Below are records; reproduce exactly the lines from the one containing "exact Keeps.next (arbitrate_ev h)" through the end, both included, and only those.

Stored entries
▬▬▬▬▬▬▬▬▬▬

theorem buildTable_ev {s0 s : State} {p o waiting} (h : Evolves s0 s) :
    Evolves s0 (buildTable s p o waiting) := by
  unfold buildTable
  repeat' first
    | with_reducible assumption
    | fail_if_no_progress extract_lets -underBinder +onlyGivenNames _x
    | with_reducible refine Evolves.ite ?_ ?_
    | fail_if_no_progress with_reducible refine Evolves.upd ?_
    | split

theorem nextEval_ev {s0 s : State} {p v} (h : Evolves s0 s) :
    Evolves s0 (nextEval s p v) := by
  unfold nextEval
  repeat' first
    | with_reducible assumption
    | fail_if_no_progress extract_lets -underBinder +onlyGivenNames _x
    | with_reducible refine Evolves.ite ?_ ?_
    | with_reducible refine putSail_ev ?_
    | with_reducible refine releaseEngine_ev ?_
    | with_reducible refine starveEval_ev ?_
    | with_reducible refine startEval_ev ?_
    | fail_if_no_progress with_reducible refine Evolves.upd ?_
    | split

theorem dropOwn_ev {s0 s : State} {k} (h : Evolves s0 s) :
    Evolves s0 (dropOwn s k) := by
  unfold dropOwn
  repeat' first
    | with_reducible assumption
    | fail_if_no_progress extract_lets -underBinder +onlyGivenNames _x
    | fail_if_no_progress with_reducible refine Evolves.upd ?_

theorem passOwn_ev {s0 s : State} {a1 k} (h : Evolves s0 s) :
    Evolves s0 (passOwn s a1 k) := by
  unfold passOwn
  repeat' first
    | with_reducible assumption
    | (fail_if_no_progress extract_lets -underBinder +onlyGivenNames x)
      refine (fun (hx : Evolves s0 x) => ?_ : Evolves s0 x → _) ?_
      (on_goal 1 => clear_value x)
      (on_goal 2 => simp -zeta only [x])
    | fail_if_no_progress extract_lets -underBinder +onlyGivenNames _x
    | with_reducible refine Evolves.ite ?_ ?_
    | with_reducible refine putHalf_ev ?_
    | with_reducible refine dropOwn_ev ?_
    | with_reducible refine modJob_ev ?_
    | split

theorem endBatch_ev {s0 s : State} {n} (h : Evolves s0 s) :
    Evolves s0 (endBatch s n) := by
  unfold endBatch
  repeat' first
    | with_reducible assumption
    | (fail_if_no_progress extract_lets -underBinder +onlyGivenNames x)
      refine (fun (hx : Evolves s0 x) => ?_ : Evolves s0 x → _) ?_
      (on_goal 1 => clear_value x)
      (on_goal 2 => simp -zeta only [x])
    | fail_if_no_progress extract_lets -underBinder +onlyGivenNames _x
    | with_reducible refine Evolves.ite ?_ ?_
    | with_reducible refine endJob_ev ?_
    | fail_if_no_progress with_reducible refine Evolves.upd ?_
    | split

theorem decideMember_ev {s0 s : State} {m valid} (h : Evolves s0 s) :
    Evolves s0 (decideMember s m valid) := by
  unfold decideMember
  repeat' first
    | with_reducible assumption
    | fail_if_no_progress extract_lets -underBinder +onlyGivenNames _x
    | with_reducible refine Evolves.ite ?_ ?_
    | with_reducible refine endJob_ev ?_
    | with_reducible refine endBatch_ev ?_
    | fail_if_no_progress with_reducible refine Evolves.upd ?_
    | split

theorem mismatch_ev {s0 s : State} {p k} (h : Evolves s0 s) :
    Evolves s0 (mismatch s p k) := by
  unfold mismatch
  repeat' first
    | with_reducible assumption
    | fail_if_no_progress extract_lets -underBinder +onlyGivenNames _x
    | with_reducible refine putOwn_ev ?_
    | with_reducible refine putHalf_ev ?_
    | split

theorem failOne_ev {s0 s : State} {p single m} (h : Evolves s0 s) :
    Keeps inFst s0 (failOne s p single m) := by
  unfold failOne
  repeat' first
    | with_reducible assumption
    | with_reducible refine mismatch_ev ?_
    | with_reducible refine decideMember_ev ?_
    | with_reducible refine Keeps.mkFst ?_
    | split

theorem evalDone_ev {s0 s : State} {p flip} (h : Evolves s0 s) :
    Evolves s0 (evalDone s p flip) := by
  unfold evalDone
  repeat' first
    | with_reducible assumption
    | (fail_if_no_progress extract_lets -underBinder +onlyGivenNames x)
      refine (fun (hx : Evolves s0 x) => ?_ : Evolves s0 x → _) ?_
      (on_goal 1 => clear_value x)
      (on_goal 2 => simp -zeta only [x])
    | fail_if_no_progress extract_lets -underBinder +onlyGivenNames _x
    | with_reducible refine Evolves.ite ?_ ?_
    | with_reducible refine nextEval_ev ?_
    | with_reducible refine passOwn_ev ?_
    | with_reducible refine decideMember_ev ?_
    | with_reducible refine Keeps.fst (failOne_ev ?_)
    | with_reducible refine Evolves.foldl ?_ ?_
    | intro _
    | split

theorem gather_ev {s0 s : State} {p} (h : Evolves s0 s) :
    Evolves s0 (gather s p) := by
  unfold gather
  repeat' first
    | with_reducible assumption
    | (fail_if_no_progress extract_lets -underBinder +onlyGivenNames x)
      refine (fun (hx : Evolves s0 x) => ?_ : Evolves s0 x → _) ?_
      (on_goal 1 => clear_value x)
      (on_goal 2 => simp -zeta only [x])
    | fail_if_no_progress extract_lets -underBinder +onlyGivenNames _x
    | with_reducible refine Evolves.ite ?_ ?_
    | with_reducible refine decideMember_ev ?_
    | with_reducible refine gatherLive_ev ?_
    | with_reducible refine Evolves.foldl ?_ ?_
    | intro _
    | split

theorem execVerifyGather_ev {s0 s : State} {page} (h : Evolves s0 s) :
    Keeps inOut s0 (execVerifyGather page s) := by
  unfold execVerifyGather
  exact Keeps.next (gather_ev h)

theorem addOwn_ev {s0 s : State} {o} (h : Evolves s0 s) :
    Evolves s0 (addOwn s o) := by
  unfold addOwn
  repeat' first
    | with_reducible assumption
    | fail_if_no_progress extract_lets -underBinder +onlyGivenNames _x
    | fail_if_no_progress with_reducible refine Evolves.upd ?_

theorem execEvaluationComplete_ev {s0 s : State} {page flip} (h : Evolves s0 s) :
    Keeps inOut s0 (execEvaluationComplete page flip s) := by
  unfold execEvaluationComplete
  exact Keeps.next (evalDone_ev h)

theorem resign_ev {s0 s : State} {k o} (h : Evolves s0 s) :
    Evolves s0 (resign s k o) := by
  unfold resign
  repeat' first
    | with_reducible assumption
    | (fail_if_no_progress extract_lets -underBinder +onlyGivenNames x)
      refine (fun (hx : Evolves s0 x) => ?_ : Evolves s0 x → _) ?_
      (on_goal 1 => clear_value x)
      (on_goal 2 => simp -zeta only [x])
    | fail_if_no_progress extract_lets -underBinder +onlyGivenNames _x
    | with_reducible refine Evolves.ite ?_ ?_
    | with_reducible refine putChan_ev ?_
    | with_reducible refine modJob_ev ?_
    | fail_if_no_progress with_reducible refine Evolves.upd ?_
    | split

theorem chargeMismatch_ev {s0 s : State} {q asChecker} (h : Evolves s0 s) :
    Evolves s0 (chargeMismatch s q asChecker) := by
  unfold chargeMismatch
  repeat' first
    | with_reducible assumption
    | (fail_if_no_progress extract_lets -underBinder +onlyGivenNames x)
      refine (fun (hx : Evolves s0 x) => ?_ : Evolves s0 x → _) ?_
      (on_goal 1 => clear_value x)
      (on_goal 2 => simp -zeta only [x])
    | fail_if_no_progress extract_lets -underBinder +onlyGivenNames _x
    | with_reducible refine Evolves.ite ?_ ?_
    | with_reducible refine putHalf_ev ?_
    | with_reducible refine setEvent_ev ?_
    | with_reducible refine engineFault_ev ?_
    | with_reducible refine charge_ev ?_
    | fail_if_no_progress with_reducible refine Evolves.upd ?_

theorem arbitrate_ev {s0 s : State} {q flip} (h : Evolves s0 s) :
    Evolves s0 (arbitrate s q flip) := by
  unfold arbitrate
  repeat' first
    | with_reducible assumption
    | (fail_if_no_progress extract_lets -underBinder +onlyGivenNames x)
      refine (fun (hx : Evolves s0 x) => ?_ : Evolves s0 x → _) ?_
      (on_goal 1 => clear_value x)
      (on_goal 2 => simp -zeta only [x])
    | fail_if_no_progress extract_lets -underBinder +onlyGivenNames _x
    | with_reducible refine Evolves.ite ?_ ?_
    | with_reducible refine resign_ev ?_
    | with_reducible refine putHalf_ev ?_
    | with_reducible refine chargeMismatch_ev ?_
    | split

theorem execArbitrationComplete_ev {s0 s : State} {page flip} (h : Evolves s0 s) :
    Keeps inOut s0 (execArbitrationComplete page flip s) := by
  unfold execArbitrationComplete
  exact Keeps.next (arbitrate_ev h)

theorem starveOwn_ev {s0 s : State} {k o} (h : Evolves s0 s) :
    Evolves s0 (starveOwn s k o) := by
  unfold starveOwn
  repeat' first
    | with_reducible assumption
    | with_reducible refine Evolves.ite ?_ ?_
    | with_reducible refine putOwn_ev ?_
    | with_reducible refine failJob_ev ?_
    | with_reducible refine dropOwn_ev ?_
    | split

▬▬▬▬▬▬▬▬▬▬

■ **Solved exercise**
  exact Keeps.next (arbitrate_ev h)

theorem starveOwn_ev {s0 s : State} {k o} (h : Evolves s0 s) :
    Evolves s0 (starveOwn s k o) := by
  unfold starveOwn
  repeat' first
    | with_reducible assumption
    | with_reducible refine Evolves.ite ?_ ?_
    | with_reducible refine putOwn_ev ?_
    | with_reducible refine failJob_ev ?_
    | with_reducible refine dropOwn_ev ?_
    | split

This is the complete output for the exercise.